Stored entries

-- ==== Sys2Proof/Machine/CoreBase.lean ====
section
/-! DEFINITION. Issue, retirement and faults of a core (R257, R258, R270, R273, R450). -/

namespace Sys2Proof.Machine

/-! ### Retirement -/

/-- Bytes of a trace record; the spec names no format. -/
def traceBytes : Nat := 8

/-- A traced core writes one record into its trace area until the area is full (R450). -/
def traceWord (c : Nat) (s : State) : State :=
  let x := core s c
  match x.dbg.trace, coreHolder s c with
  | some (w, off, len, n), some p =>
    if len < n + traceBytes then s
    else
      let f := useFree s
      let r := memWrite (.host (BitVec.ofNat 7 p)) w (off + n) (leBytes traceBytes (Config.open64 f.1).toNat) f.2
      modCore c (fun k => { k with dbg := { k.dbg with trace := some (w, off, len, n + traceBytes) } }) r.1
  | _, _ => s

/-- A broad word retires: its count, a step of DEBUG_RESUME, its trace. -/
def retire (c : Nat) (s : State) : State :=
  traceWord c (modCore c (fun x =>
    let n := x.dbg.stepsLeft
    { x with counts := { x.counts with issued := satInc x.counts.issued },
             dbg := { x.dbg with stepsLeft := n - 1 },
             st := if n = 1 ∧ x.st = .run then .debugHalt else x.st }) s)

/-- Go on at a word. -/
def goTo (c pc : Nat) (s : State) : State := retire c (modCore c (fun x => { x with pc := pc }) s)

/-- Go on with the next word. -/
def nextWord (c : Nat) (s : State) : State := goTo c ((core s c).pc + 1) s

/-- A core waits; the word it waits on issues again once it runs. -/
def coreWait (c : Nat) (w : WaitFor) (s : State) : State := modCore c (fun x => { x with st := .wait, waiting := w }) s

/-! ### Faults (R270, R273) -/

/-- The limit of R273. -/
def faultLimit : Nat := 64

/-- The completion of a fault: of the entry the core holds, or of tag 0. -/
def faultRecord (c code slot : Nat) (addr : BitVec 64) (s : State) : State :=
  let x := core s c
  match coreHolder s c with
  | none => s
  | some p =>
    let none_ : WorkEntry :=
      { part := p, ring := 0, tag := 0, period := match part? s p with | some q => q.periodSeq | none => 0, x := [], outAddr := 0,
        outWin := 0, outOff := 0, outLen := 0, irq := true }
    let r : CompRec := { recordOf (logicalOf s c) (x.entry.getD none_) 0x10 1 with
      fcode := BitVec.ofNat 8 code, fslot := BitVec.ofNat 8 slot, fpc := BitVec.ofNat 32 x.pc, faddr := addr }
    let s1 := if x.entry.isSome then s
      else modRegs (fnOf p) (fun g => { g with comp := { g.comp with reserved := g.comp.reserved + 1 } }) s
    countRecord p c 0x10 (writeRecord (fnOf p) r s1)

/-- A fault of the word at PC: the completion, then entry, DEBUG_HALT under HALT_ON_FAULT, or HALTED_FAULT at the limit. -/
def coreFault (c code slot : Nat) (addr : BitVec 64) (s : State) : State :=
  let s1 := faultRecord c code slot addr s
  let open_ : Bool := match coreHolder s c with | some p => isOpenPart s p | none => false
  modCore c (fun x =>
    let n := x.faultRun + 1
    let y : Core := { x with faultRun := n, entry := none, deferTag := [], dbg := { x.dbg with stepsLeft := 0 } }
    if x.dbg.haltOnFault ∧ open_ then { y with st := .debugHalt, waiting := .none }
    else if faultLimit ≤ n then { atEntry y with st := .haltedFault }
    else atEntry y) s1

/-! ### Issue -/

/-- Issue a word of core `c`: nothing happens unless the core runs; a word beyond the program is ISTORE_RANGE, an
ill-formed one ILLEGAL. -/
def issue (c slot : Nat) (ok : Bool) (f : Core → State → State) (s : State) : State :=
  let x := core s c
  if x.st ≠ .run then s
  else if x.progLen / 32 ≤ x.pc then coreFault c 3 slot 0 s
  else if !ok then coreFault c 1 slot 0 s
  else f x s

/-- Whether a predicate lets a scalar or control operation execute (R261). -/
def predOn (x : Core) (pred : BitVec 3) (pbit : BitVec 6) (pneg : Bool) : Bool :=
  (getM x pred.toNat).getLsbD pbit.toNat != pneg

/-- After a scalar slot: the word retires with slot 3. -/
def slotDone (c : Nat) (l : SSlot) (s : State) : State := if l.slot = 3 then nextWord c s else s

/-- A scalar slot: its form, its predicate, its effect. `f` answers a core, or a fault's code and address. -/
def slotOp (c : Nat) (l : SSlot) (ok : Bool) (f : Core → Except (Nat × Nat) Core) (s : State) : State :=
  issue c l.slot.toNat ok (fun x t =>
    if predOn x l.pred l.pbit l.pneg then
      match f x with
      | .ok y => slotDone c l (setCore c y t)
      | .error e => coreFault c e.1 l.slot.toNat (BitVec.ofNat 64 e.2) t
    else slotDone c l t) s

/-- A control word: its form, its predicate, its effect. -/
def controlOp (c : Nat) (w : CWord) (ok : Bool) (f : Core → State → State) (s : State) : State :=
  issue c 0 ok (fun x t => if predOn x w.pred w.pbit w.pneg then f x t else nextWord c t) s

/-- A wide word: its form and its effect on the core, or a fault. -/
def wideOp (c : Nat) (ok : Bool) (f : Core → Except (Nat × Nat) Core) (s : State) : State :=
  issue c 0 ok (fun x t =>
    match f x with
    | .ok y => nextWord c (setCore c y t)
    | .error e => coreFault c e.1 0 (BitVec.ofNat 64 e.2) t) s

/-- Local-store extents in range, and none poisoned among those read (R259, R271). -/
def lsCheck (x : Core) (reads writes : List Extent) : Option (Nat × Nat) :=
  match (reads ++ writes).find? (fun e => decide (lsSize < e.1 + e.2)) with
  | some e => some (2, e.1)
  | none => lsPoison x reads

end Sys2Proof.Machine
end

[WORK INSTRUCTIONS]
Of all the entries above, retype exactly the lines from the line with "def traceBytes : Nat := 8" to the line with "let r := memWrite", both included, and no others.

[SOLUTION]
def traceBytes : Nat := 8

/-- A traced core writes one record into its trace area until the area is full (R450). -/
def traceWord (c : Nat) (s : State) : State :=
  let x := core s c
  match x.dbg.trace, coreHolder s c with
  | some (w, off, len, n), some p =>
    if len < n + traceBytes then s
    else
      let f := useFree s
      let r := memWrite (.host (BitVec.ofNat 7 p)) w (off + n) (leBytes traceBytes (Config.open64 f.1).toNat) f.2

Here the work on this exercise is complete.